# good hotel in Antalya



## mtojiev (Feb 28, 2012)

Dear all,

I would appreciate it if anyone could recommend me a good (4 or 5star) hotel in Antalya, which is not far from the airport and at the same time convenient for tours around Antalya.

Thanks,


----------



## efzun (May 7, 2012)

hi , ı can say that all the hotels are in the city center . but it is easy to go to airport , ı can recommend you talya or dedeman hotel


----------



## DBMaster2k (May 7, 2012)

im also recommend you dedeman resort.


----------



## aysem (May 7, 2012)

There are too many hotels in Belek area, newly built and very luxurious. Although Belek is not very near to the airport, you can easily rent a car and travel around. 
I have heard good things about Limak Lara as well.

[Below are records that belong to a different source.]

-- ==== Sys2Proof/Machine/Logen.lean ====
section
/-! DEFINITION. Logen (R379 to R406): creating and closing objects, spawning, messages and page grants, wait sets, timers,
names; KIDLE, KWORK and the termination cone (R374 to R378); and what other packages' Logens send. -/

namespace Sys2Proof.Machine

/-- What stands against Logen's access to n bytes of a table, for a VA: a die link that retrains (R171), POISON (R182). -/
def State.logenBars (s : State) (va la n : Nat) : Option Trap :=
  if !s.reach 6 (s.homeDie la) then some (Trap.ask va (.link 6 (s.homeDie la)))
  else if s.poisoned la n then some (s.poisonIn va la n)
  else none

/-- The level-1 table that reaches a VA, through valid non-leaf entries in local HBM (R101); none where there is none. -/
def State.tableFrom (s : State) (va : Nat) (levels : List Nat) (frame : Nat) : Except Trap (Option Nat) :=
  match levels with
  | [] => .ok (some (localOf (frame * 4096)))
  | level :: rest =>
    let at_ := localOf (frame * 4096) + 8 * (va / levelReach level % 512)
    match s.logenBars va at_ 8 with
    | some t => .error t
    | none =>
      let pte := leNat (s.home at_ 8)
      if bitOf pte 0 && !bitOf pte 6 && s.inHbm (bitsOf pte 55 12 * 4096) then s.tableFrom va rest (bitsOf pte 55 12) else .ok none

/-- The level-1 table of a VA in a context (R389). -/
def State.level1 (s : State) (asid va : Nat) : Except Trap (Option Nat) :=
  let at_ := localOf (s.cfg.ctxroot * 4096 + 16 * asid)
  match s.logenBars va at_ 16 with
  | some t => .error t
  | none =>
    let e := leNat (s.home at_ 16)
    if s.cfg.xlaten && bitOf e 0 && s.inHbm (bitsOf e 55 12 * 4096) && va / 2 ^ 57 == 0 then s.tableFrom va [5, 4, 3, 2] (bitsOf e 55 12)
    else .ok none

/-- Where the first entry of a level-1 page stands, and what bars Logen from all of its entries. -/
def State.entriesAt (s : State) (asid va size : Nat) : Except Trap (Option Nat) :=
  match s.level1 asid va with
  | .ok (some table) =>
    let at_ := table + 8 * (va / 4096 % 512)
    match (List.range (4 ^ size)).findSome? (fun i => s.logenBars va (at_ + 8 * i) 8) with
    | some t => .error t
    | none => .ok (some at_)
  | r => r

/-- What bars Logen from the entries of pages of contexts. -/
def State.entriesBar (s : State) (pages : List (Nat × Nat × Nat)) : Option Trap :=
  pages.findSome? (fun p => match s.entriesAt p.1 p.2.1 p.2.2 with | .error t => some t | .ok _ => none)

/-- The entries of a level-1 page changed by Logen, through Pavilion (R104, R111, R112); those on a line in error stay (R182). -/
def State.setEntries (s : State) (asid va size : Nat) (f : Nat → Nat) : State :=
  match s.entriesAt asid va size with
  | .ok (some at_) =>
    (List.range (4 ^ size)).foldl (fun t i => t.storeAs 6 (at_ + 8 * i) (natLe 8 (f (leNat (t.home (at_ + 8 * i) 8))))) s
  | _ => s

/-- The size code of a level-1 page (R104). -/
def sizeCode (bytes : Nat) : Nat := if bytes = 4096 then 0 else if bytes = 16384 then 1 else if bytes = 65536 then 2 else 3

/-- An entry of a granted page in its sender (R111): V 0, GRANT 1. -/
def revokedEntry (pte : Nat) : Nat := pte - pte % 2 + (if bitOf pte 7 then 0 else 128)

/-- An entry of a slot of a grant window (R397). -/
def grantEntry (f : Frame) : Nat := 0xCB + f.size * 256 + f.pa / 4096 * 4096

/-- An entry of a slot that a message has reserved (R111): all of it but V and GRANT, which KRECV sets (R397). -/
def reservedEntry (f : Frame) : Nat := 0x4A + f.size * 256 + f.pa / 4096 * 4096

/-- An entry with V and GRANT cleared (R397). -/
def freedEntry (pte : Nat) : Nat := pte - pte % 2 - (if bitOf pte 7 then 128 else 0)

/-- The VA of a slot (R397). -/
def Port.slotVa (p : Port) (i : Nat) : Nat := p.gwBase + 0x40000 * i

/-- A slot released (R397): its entries and the receiver's generation, where it is mapped. Its frame returns to the pool afterwards. -/
def State.releaseGrant (s : State) (asid : Nat) (p : Port) (i : Nat) (g : GrantSlot) : State :=
  if g.mapped then (s.setEntries asid (p.slotVa i) g.frame.size freedEntry).advanceGen asid else s

/-- Frames as a wait keeps them. -/
def frameBytes (fs : List Frame) : List Byte := fs.flatMap (fun f => natLe 8 (4 * f.pa + f.size % 4))

/-- The frames that a wait has kept, k of them. -/
def framesOf (bs : List Byte) (k : Nat) : List Frame :=
  (List.range k).map (fun i => let v := leNat ((bs.drop (8 * i)).take 8); { pa := v / 4, size := v % 4 })

/-- A lane of Logen waits for the accesses translated before an advance (R108): from here on it is not executed again. -/
def State.advanceWait (s : State) (u l asid : Nat) (bytes : List Byte) : State × Out :=
  (s.waitWith u l (.advance (some asid) (s.ctx asid).gen) 1 bytes, .set)

/-- Frames returned to the pool once a context's advance is complete (R108, R397, R398), and the status. -/
def State.returnFrames (s : State) (u l asid : Nat) (d : Opd) (fs : List Frame) (st : Nat) : State × Out :=
  if fs.isEmpty || !s.olderAccess (some asid) (s.ctx asid).gen then ({ s with pool := s.pool ++ fs }, statusOut d st)
  else s.advanceWait u l asid (frameBytes fs)

/-- A page that can be granted (R393): its size code and frame, or what bars the walk to it (R171, R182). -/
def State.grantable (s : State) (asid : Nat) (priv : Bool) (va : Nat) : Except Trap (Option Frame) :=
  match s.walk (Acc.mk asid priv true false false) va with
  | .error t => if t.need.isSome || t.cause = 0x14 then .error t else .ok none
  | .ok p =>
    .ok (if p.level = 1 && p.vbase = va && p.w && p.kind == .hbm && (priv || p.u) then some { pa := p.pa, size := sizeCode p.size } else none)

/-- The slot that a received page stands in, in its own context (R396). -/
def State.slotOfPage (s : State) (asid va : Nat) : Option (Nat × Port × Nat) :=
  s.objs.findSome? (fun e => match e.2.body with
    | some (.port p) =>
      if e.2.asid != asid then none
      else (p.slots.find? (fun x => x.2.mapped && p.slotVa x.1 == va)).map (fun x => (e.1, p, x.1))
    | _ => none)

/-- A page leaves its sender (R396, R111): its entries revoked, the generation advanced, its old slot free.
DEDUCED, log entry 60. -/
def State.revoke (s : State) (asid : Nat) (va : Nat) (f : Frame) : State :=
  let s1 := (s.setEntries asid va f.size revokedEntry).advanceGen asid
  match s1.slotOfPage asid va with
  | some (idx, p, i) => s1.setPort idx { p with slots := sdel p.slots i }
  | none => s1

/-- The lowest free slots of a port reserved for frames (R397). -/
def Port.reserve (p : Port) (fs : List Frame) : Port × List (Nat × Frame) :=
  fs.foldl (fun acc f => match firstFree (skeys acc.1.slots) 0 acc.1.gwSlots with
    | some i => ({ acc.1 with slots := sput acc.1.slots i { frame := f, mapped := false } }, acc.2 ++ [(i, f)])
    | none => acc) (p, [])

And Hillside Su is another option which is very very popular. (nightly prices might be nightmares during the high season june-august)


----------



## tally71 (May 16, 2012)

Hi,

I stayed at the Dogan Hotel in Antalya last July and can thoroughly recommend it. It is within walking distance of Kaleici (old town).

It has a swimming pool, internet facility, buffet style breakfast and optional buffet evening meal-lovely food.

Staff are friendly and helpful, speak german and english. A quiet hotel but within walking distance of harbour, shops and old town, they also can arrange trips for you.


----------